Integrate your business systems so data flows throughout and then use that data to improve and personalize the customer experience. The right data combined with powerful analytics tools allows you to identify customer needs and then act on them when the time is right.
Frequently Asked Questions
Omnichannel retailing is a term that refers to the idea of the retail business merging different online and offline channels. So, generally speaking, it means retailers are using every channel they can to reach and engage with customers. They’re using email to communicate with customers, offering products on the web, mobile apps, and physical stores. Also, they are using social media to engage with customers and offering discounts to encourage shoppers to purchase in stores.
While the concept of omnichannel retailing has been around for quite some time, its current popularity can likely be attributed to a few significant trends: 1) mobile technology has become a part of everyday life, enabling consumers to complete transactions anywhere and anytime; 2) social media has become a crucial part of our lives, giving people a platform to interact with brands and brands have responded by building highly responsive apps and websites to meet their customers wherever they are and whatever device they are using, 3) consumers are increasingly mobile, driving the need for a seamless, cross channel shopping experience.
Omnichannel retailers must offer seamless and personalized experiences across channels and a consistent brand experience regardless of channel. To succeed, they need to understand and analyze the data they collect. Then, they need to build a plan to connect all the different systems within the company, including those outside the company. An omnichannel strategy has to focus on making sure customers can find and interact with retailers in ways that are easy to access, whether they’re at home, on the road, or on their mobile devices.

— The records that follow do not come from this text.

-- ==== Sys2Proof/Machine/Builders.lean ====
section
/-! DEFINITION. The transaction builders (42_transactions R110 to R120): pure functions of their operands and the family constants. -/

namespace Sys2Proof.Machine

/-- A TransactionRequest (42_transactions R110). -/
structure TransactionRequest where
  opcodeBytes    : List Byte
  payload        : List Byte
  responseLength : Nat
  deriving DecidableEq, Repr

/-- `bytes_out = opcode_bytes ++ payload`, handed to `Exchange` whole (42_transactions R110). -/
def TransactionRequest.bytesOut (q : TransactionRequest) : List Byte := q.opcodeBytes ++ q.payload

/-- The response of a transaction: the last `response_length` bytes of the reply, the earlier ones
discarded as echo or garbage (42_transactions R110). -/
def TransactionRequest.response (q : TransactionRequest) (reply : List Byte) : List Byte :=
  reply.drop (reply.length - q.responseLength)

/-- The filler byte of the instance's family (30_encoding R72). -/
def fillerByte (c : BlockConfig) : Byte :=
  match c.fam with
  | .adc => Params.adcFiller
  | .mag => c.magFiller

/-- `1 <= count <= 15` (42_transactions R111). -/
def countInDomain (count : Nat) : Bool :=
  decide (Params.countMin ≤ count) && decide (count ≤ Params.countMax)

/-- The opcode bytes of a register read (30_encoding R68, R71). -/
def readOpcode (fam : Family) (addr count : Nat) : List Byte :=
  match fam with
  | .adc => [adcReadByte addr, adcCountByte (count - 1)]
  | .mag => [magReadByte addr]

/-- The opcode bytes of a register write (30_encoding R69, R71). -/
def writeOpcode (fam : Family) (addr count : Nat) : List Byte :=
  match fam with
  | .adc => [adcWriteByte addr, adcCountByte (count - 1)]
  | .mag => [magWriteByte addr]

/-- `build_read_register(FAM, addr, count)` (42_transactions R112, R114): count is tested first. -/
def buildReadRegister (c : BlockConfig) (addr count : Nat) : Except OpError TransactionRequest :=
  if countInDomain count = false then .error .countRangeError
  else if Params.addrMax c.fam < addr then .error .rangeError
  else .ok { opcodeBytes := readOpcode c.fam addr count
             payload := List.replicate count (fillerByte c)
             responseLength := count }

/-- `build_write_register(FAM, addr, count, data)` (42_transactions R113, R115): the count, then the
length of the data, then the address. -/
def buildWriteRegister (c : BlockConfig) (addr count : Nat) (data : List Byte) : Except OpError TransactionRequest :=
  if countInDomain count = false then .error .countRangeError
  else if data.length ≠ count then .error .countRangeError
  else if Params.addrMax c.fam < addr then .error .rangeError
  else .ok { opcodeBytes := writeOpcode c.fam addr count, payload := data, responseLength := 0 }

/-- `build_bare(opcode)`: one byte sent, its reply discarded (42_transactions R118). -/
def buildBare (opcode : Byte) : TransactionRequest :=
  { opcodeBytes := [opcode], payload := [], responseLength := 0 }

/-- `build_rdata_poll()`, the ADC's data-producing poll (42_transactions R116). -/
def buildRdataPoll : TransactionRequest :=
  { opcodeBytes := [adcRdataByte]
    payload := List.replicate Params.adcSampleBytes Params.adcFiller
    responseLength := Params.adcSampleBytes }

/-- The full sample-frame width of a family (42_transactions R117). -/
def frameBytes : Family → Nat
  | .adc => Params.adcSampleBytes
  | .mag => Params.magFrameBytes

/-- `build_streaming_poll(FAM)`: filler only, as long as the family's sample frame (42_transactions R117). -/
def buildStreamingPoll (c : BlockConfig) : TransactionRequest :=
  { opcodeBytes := []
    payload := List.replicate (frameBytes c.fam) (fillerByte c)
    responseLength := frameBytes c.fam }

/-- `ResultTxn(FAM, mode)`, the transaction RDR uses (43_device_mode R141). The Idle row does not
exist: RDR refuses in Idle before it asks. -/
def resultTxn (c : BlockConfig) (m : DeviceMode) : TransactionRequest :=
  match c.fam, m, c.adcContPoll with
  | .mag, _,           _           => buildStreamingPoll c
  | .adc, .continuous, .streamPoll => buildStreamingPoll c
  | .adc, .continuous, .rdataPoll  => buildRdataPoll
  | .adc, _,           _           => buildRdataPoll

end Sys2Proof.Machine
end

In conclusion, the idea behind omnichannel retailing is that your customers shop online, in stores, and via mobile and social channels. You must offer the same or similar experiences across all these channels. So it is crucial to understand omnichannel retailing and the various ways it can be implemented. This can be a significant change for some brands and retailers, as they currently might only consider a single channel or method of communication. We believe it’s essential to understand omnichannel retailing to ensure you’re designing your digital strategy appropriately.